I took the book out slowly and ran the tips of my fingers over the cover, over my name. I just loved the feel of the buttersoft, rose-colored leather cover with the gilded edging, and I especially loved seeing my name in print written like the title of a book: LEIGH'S BOOK.
I looked up with excitement. Daddy, already dressed in his dark gray three-piece suit and tie, stood back smiling, standing there the way he usually stood with his hands clasped behind his back, rocking on his heels like an old sea captain. Usually, Momma made him stop, claiming it made her nervous. Because Daddy was the owner of a big luxury ocean liner company and was on one ship or another so often, he said he spent more time on the water than on the land and he was used to rocking.
"What is that?" Momma asked when I opened the cover to blank page after blank page.
"I call it a logbook," Daddy said and winked at me. "Captain's log. Keep track of the major events. Memories are more precious than jewels," Daddy said.
"It's just a diary," Momma said shaking her head. "Logbook. She's a little girl, not a sailor."
Daddy winked at me again. Momma had bought me so many very expensive things, I knew I should pay more attention to them, but I clutched the book called LEIGH'S BOOK to my heart and got up quickly to kiss Daddy thank you. He knelt down and I kissed him on his rosy cheek just above his gray beard, and his shimmering rust-brown eyes brightened. Momma claimed Daddy was on one or another of his ships or at the ocean so much, his skin tasted salty, but I never tasted it whenever I kissed him.
"Thank you, Daddy," I whispered. "I'll write about you all the time."
There were so many things to write down, so many private and precious thoughts, I couldn't wait to do it. But Momma was anxious for me to unwrap the other gifts. There were a dozen cashmere sweaters in a variety of pinks and blues and greens, each with a matching pencilslim skirt, the skirt Momma said everyone was wearing even though they were so narrow you couldn't walk very quickly in them. There were silk blouses and gold hoop earrings and a matching bracelet splattered with diamond flecks from Tiffany's. There was Chanel perfume and scented soaps, as well as a pearl comb and brush set.

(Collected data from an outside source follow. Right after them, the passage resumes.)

/-- A tile's map entry that the hardware is about to update. -/
def State.tmapTo (s : State) (core : Option Nat) (ctx : Nat) (e : Ste) (idx : Nat) : Except Halt Tmap :=
  (s.toWrite core ctx (e.base + 8 * idx) 8).bind fun _ => s.tmap core ctx e idx

def State.putTmap (s : State) (core : Option Nat) (ctx : Nat) (e : Ste) (idx : Nat) (t : Tmap) : Except Halt State :=
  s.writeHw core ctx (e.base + 8 * idx) (natToBytes 8 t.dword.toNat)

/-! ### Elements -/

/-- Whether an element lies within an entry's extents (R249). -/
def Ste.inside (e : Ste) (p x y : Nat) : Bool := x ≤ e.dim0 && y ≤ e.dim1 && p < e.planes

/-- The linear number of an element of an entry that is not in Crema (R58). -/
def Ste.elemIndex (e : Ste) (p x y : Nat) : Nat :=
  if e.tshape = 0 then x + (e.dim0 + 1) * (y + (e.dim1 + 1) * p)
  else
    let t := 4 * 2 ^ e.tshape
    let nx := (e.dim0 + t) / t
    let ny := (e.dim1 + t) / t
    t * t * (x / t + nx * (y / t + ny * p)) + t * (y % t) + x % t

/-- Byte key of an element in its die's Crema (R224). -/
def cremaKey (bank slot elemBytes x y : Nat) : Nat := 524288 * bank + 64 * slot + (8 * (y % 8) + x % 8) * elemBytes

/-- Whether bytes of a die's Crema lie in a 64-bit word that holds an uncorrectable error (R19, R225). -/
def Die.badCrema (d : Die) (key n : Nat) : Bool := d.bad.any fun k => key < 8 * k + 8 && 8 * k < key + n

/-- Write bytes of a die's Crema: an error in a word written whole is gone (R19, R225). -/
def Die.cremaWrite (d : Die) (key : Nat) (bs : List Byte) : Die :=
  { d with crema := d.crema.writeN key bs, bad := d.bad.filter fun k => !(key ≤ 8 * k && 8 * k + 8 ≤ key + bs.length) }

/-- An uncorrectable error appears in the 64-bit word of a die's Crema that holds a byte (R19, R225). -/
def Die.cremaSpoil (d : Die) (key : Nat) : Die := if d.bad.contains (key / 8) then d else { d with bad := d.bad ++ [key / 8] }

/-- Raw bits of an element; one beyond the extents reads 0. -/
def State.elemRead (s : State) (k : Who) (h : Nat) (e : Ste) (p x y : Nat) (pkd : Option Bool := none) :
    Except Halt (Nat × State) :=
  if !e.inside p x y then .ok (0, s)
  else if e.crema then
    let tx := x / 8
    let ty := y / 8
    match s.tmap k.core k.ctx e (e.tileIdx p tx ty) with
    | .error z => .error z
    | .ok t =>
      if t.away then .error (.away h (e.tileIdx p tx ty))
      else
        let (die, bank) := tilePlace h p tx ty
        let n := e.elemBits / 8
        let key := cremaKey bank t.slot n x y
        if (s.die die).badCrema key n then .error (.fatal 0x11 e.base)
        else .ok (bytesToNat ((s.die die).crema.readN key n), s)
  else
    let i := e.elemIndex p x y
    if e.elemBits = 4 then
      (s.engineRead k (e.base + i / 2) 1 pkd).map fun r => (bytesToNat r.1 / 16 ^ (i % 2) % 16, r.2)
    else
      let n := e.elemBits / 8
      (s.engineRead k (e.base + n * i) n pkd).map fun r => (bytesToNat r.1, r.2)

And lipstick! I was finally going to be able to wear it, lightly of course, and only on special occasions. But I had my very own. Momma always promised she would show me how to wear makeup correctly when the time came.
There was one package she said I couldn't open now. It had to wait until we were alone, later.
"Girl business," she said eyeing my father. She thought it was horrible of him to rush off to his office on my birthday morning, but he said he could spend the rest of the day with me and then take Momma and me to dinner, so I forgave him. There was always one sort of crisis or another for him these days. He blamed it on commercial jet airline travel that was increasingly cutting into the luxury ocean liner business. Momma always criticized him for how much time he spent working, and this all made it worse.
Although we had gone on many trips, she claimed we were like shoemakers without shoes because we didn't go on the trips she wanted.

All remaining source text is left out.